Abstract Shared memory parallelization of the flux kernel of PETSc-FUN3D, an unstructured tetrahedral mesh Euler flow code previously studied for distributed memory and multi-core shared memory, is evaluated on up to 61 cores per node and up to 4 threads per core. We explore several thread-level optimizations to improve flux kernel performance on the state-of-the-art many integrated core (MIC) Intel processor Xeon Phi “Knights Corner,” with a focus on strong thread scaling. While the linear algebraic kernel is bottlenecked by memory bandwidth for even modest numbers of cores sharing a common memory, the flux kernel, which arises in the control volume discretization of the conservation law residuals and in the formation of the preconditioner for the Jacobian by finite-differencing the conservation law residuals, is compute-intensive and is known to exploit effectively contemporary multi-core hardware. We extend study of the performance of the flux kernel to the Xeon Phi in three thread affinity modes, namely scatter, compact, and balanced, in both offload and native mode, with and without various code optimizations to improve alignment and reduce cache coherency penalties. Relative to baseline “out-of-the-box” optimized compilation, code restructuring optimizations provide about 3.8x speedup using the offload mode and about 5x speedup using the native mode. Even with these gains for the flux kernel, with respect to execution time the MIC simply achieves par with optimized compilation on a contemporary multi-core Intel CPU, the 16-core Sandy Bridge E5 2670. Nevertheless, the optimizations employed to reduce the data motion and cache coherency protocol penalties of the MIC are expected to be of value for CFD and many other unstructured applications as many-core architecture evolves. We explore large-scale distributed-shared memory performance on the Cray XC40 supercomputer, to demonstrate that optimizations employed on Phi hybridize to this context, where each of thousands of nodes are comprised of two sockets of Intel Xeon Haswell CPUs with 32 cores per node.

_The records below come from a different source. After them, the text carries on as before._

-- ==== Sys2Proof/Config.lean ====
section
/-! DEFINITION. The constants the source fixes (00_scope.md R8), the implementation parameters it leaves open (R9) as one
record of plain data, and the free values: constants without a body, of which nothing can be proved but that they exist. -/

namespace Sys2Proof

/-! ## Constants (R8) -/

/-- `W`, pixels per row (R8). -/
abbrev Config.width : Nat := 200
/-- `H`, rows (R8). -/
abbrev Config.height : Nat := 200
/-- `BPR`, bytes per row (R8). -/
abbrev Config.bytesPerRow : Nat := 25
/-- `PLANE_BYTES` (R8). -/
abbrev Config.planeBytes : Nat := 5000
/-- `CLK_DEFAULT`, 4 MHz (R8). -/
abbrev Config.clkDefault : Quad := 4000000
/-- `T_RST` and `T_SWRST`: at least 10 ms each (R8), in microseconds (log 30). -/
abbrev Config.tRst : Nat := 10000
abbrev Config.tSwrst : Nat := 10000
/-- `T_CEIL`: the ceiling of one wait-for-ready, about 10 s (R8), in microseconds; it acts only as the bound `N_POLL` (R18).
Nothing in the model reads this constant: DESIGN CHOICE (log 32), no relation of it to `N_POLL * T_POLL` is imposed. -/
abbrev Config.tCeil : Nat := 10000000
/-- `UC1_A`, `UC1_B` (R8). -/
abbrev Config.uc1A : Byte := 0x00
abbrev Config.uc1B : Byte := 0x80
/-- `FLASH_FILL` (R8). -/
abbrev Config.flashFill : Byte := 0xFF
/-- `GLYPH_SRC`: a source glyph is 8 x 8 (R8). -/
abbrev Config.glyphSrc : Nat := 8
/-- `CHAR_MAX`: the highest character code that has a glyph (R8). -/
abbrev Config.charMax : Nat := 127
/-- The null pointer value of `PTR` (R76). -/
abbrev Config.nullPtr : Half := 0xFFFF

/-! ## The sixteen panel commands (30_encoding.md R109) -/

/-- The sixteen panel commands, one for each row of the opcode table whose format is PC or PCB (R109). -/
inductive PanelOp where
  | swreset | drvout | entry | xrange | yrange | border | temp | xcnt
  | ycnt | wrbw | wrred | uc1 | uc2 | act | softst | sleep
deriving DecidableEq, Repr

/-- All sixteen, in the order of the table. -/
def PanelOp.all : List PanelOp :=
  [.swreset, .drvout, .entry, .xrange, .yrange, .border, .temp, .xcnt,
   .ycnt, .wrbw, .wrred, .uc1, .uc2, .act, .softst, .sleep]

/-! ## Parameters (R9) -/

/-- What a preset of the configuration fixes beyond WIRING and CLK_HZ: the bus index and six pin numbers
(46_lifecycle.md R286, R287). -/
structure Preset where
  bus : Bit
  pinSdo : Byte
  pinSck : Byte
  pinCs : Byte
  pinDc : Byte
  pinRst : Byte
  pinBusy : Byte
deriving DecidableEq, Repr, Inhabited

/-- `STR_BG`: what drawString does to glyph-clear pixels (R9, R268). -/
inductive StrBg where
  | opaqueBg
  | transparentBg
deriving DecidableEq, Repr

/-- The four bytes of a soft-start command (R195). -/
structure SoftStartBytes where
  s0 : Byte
  s1 : Byte
  s2 : Byte
  s3 : Byte
deriving DecidableEq, Repr, Inhabited

/-- One known value of the function SS_ENCODE: its three arguments and its result, `none` standing for `invalid`
(R9, R250; log 9). -/
structure SoftStartRow where
  strength : Half
  time : Half
  minOff : Half
  result : Option SoftStartBytes
deriving DecidableEq, Repr

/-- The parameters R9 leaves open, as plain data. Every one of them is an argument of the model: a state carries the
record, no step writes it, and a statement over all states holds for every value of every parameter (log 7). -/
structure Params where
  opcSwreset : Byte
  opcDriverOutput : Byte
  opcDataEntry : Byte
  opcRamXRange : Byte
  opcRamYRange : Byte
  opcBorder : Byte
  opcTempSensor : Byte
  opcRamXCnt : Byte
  opcRamYCnt : Byte
  opcWriteRamBw : Byte
  opcWriteRamRed : Byte
  opcUpdateCtrl1 : Byte
  opcUpdateCtrl2 : Byte
  opcMasterAct : Byte
  opcSoftStart : Byte
  opcDeepSleep : Byte
  gateScan : Byte
  dataEntry : Byte
  border : Byte
  tempSrc : Byte
  /-- `T_POLL`, in microseconds; not tied to `nPoll` by the ceiling of about 10 s (R204; log 32). -/
  tPoll : Nat
  /-- `N_POLL`, a positive integer (`Params.wellFormed`; log 26). -/
  nPoll : Nat
  /-- `T_SETTLE`, in microseconds. -/
  tSettle : Nat
  busyActive : Bit
  /-- `SPI_MODE` = (CPOL, CPHA); no rule depends on it (D6). -/
  spiMode : Bit × Bit
  preset3 : Preset
  preset4 : Preset
  /-- Known values of `SS_ENCODE`; the rest are `Config.freeSoftStart` (log 9). -/
  softStart : List SoftStartRow
  /-- `FONT`: the glyph of each character 0..127, bit `8 * row + column` (log 9). -/
  font : Vector (BitVec 64) 128
  strBg : StrBg
  /-- `P_DEINIT_SLEEP`: `none`, or the sleep command's mode byte. -/
  deinitSleep : Option Byte
  hbufSize : Nat
deriving DecidableEq, Repr

/-- The opcode byte a panel command's command frame carries (R109). -/
def Params.opcode (p : Params) : PanelOp → Byte
  | .swreset => p.opcSwreset
  | .drvout => p.opcDriverOutput
  | .entry => p.opcDataEntry
  | .xrange => p.opcRamXRange
  | .yrange => p.opcRamYRange
  | .border => p.opcBorder
  | .temp => p.opcTempSensor
  | .xcnt => p.opcRamXCnt
  | .ycnt => p.opcRamYCnt
  | .wrbw => p.opcWriteRamBw
  | .wrred => p.opcWriteRamRed
  | .uc1 => p.opcUpdateCtrl1
  | .uc2 => p.opcUpdateCtrl2
  | .act => p.opcMasterAct
  | .softst => p.opcSoftStart
  | .sleep => p.opcDeepSleep

/-! ## Free values: what the spec leaves open and no parameter record can name (log 5, 8) -/

/-- The level of the BUSY pin at a sample (R38, U8). -/
opaque Config.freeBusy : Nat → Bit
/-- The count a bus write reports as transferred (R142, U9); the write takes it up to the length asked. -/
opaque Config.freeCount : Nat → Nat
/-- The achieved rate a bus initialisation reports (R152, U10). -/
opaque Config.freeRate : Nat → Nat
/-- Whether the shared bus is 9 bits wide, and its clock, when an operation begins (R49, U11). -/
opaque Config.freeBusWide : Nat → Bool
opaque Config.freeBusHz : Nat → Quad
/-- An unspecified bit: a released pin, TS.MODE of a bus just opened, TS.MODE read while TS does not exist (U2, U21). -/
opaque Config.freeBit : Nat → Bit
/-- An unspecified byte of a plane or of HBUF: the fill's number and the byte's address (U2, U3). -/
opaque Config.freeByte : Nat → Nat → Byte
/-- SS_ENCODE where the parameter record lists no value (D23). -/
opaque Config.freeSoftStart : Half → Half → Half → Option SoftStartBytes
/-- T_POLL, N_POLL less one, T_SETTLE: no default in the spec (R9). They are drawn independently of each other: that
N_POLL * T_POLL is about 10 s (R9, R204) is not imposed on them (log 32). -/
opaque Config.freeTPoll : Nat
opaque Config.freeNPollPred : Nat
opaque Config.freeTSettle : Nat
/-- PRESET3, PRESET4, FONT: no default in the spec (R9). -/
opaque Config.freePreset3 : Preset
opaque Config.freePreset4 : Preset
opaque Config.freeFont : Vector (BitVec 64) 128

/-- The parameters with the defaults R9 lists. Those marked gk there are PRESUMED (general knowledge, not the source's,
log 7); those without a default are free values (log 8), T_POLL and N_POLL among them independent of each other (log 32). No statement over all states depends on this record. -/
def Config.defaults : Params where
  opcSwreset := 0x12
  opcDriverOutput := 0x01
  opcDataEntry := 0x11
  opcRamXRange := 0x44
  opcRamYRange := 0x45
  opcBorder := 0x3C
  opcTempSensor := 0x18
  opcRamXCnt := 0x4E
  opcRamYCnt := 0x4F
  opcWriteRamBw := 0x24
  opcWriteRamRed := 0x26
  opcUpdateCtrl1 := 0x21
  opcUpdateCtrl2 := 0x22
  opcMasterAct := 0x20
  opcSoftStart := 0x0C
  opcDeepSleep := 0x10
  gateScan := 0x00
  dataEntry := 0x03
  border := 0x05
  tempSrc := 0x80
  tPoll := Config.freeTPoll
  nPoll := Config.freeNPollPred + 1
  tSettle := Config.freeTSettle
  busyActive := 1
  spiMode := (0, 0)
  preset3 := Config.freePreset3
  preset4 := Config.freePreset4
  softStart := []
  font := Config.freeFont
  strBg := .opaqueBg
  deinitSleep := none
  hbufSize := 65536

end Sys2Proof
end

[1]  David E. Keyes,et al.  Pseudotransient Continuation and Differential-Algebraic Equations , 2003, SIAM J. Sci. Comput..

[2]  William Gropp,et al.  Globalized Newton-Krylov-Schwarz Algorithms and Software for Parallel Implicit CFD , 2000, Int. J. High Perform. Comput. Appl..

[3]  Alexander Heinecke,et al.  Towards High-Performance Optimizations of the Unstructured Open-Source SU2 Suite , 2015 .

[4]  Fan Ye,et al.  The Exploration of Pervasive and Fine-Grained Parallel Model Applied on Intel Xeon Phi Coprocessor , 2013, 2013 Eighth International Conference on P2P, Parallel, Grid, Cloud and Internet Computing.

[5]  David E. Keyes,et al.  Hybrid Programming Model for Implicit PDE Simulations on Multicore Architectures , 2011, IWOMP.

[6]  Paul H. J. Kelly,et al.  Performance analysis of the OP2 framework on many-core architectures , 2011, PERV.

[7]  W. K. Anderson,et al.  Implicit/Multigrid Algorithms for Incompressible Turbulent Flows on Unstructured Grids , 1995 .

[8]  Vipin Kumar,et al.  A Fast and High Quality Multilevel Scheme for Partitioning Irregular Graphs , 1998, SIAM J. Sci. Comput..

[9]  Pradeep Dubey,et al.  Exploring Shared-Memory Optimizations for an Unstructured Mesh CFD Application on Modern Parallel Systems , 2015, 2015 IEEE International Parallel and Distributed Processing Symposium.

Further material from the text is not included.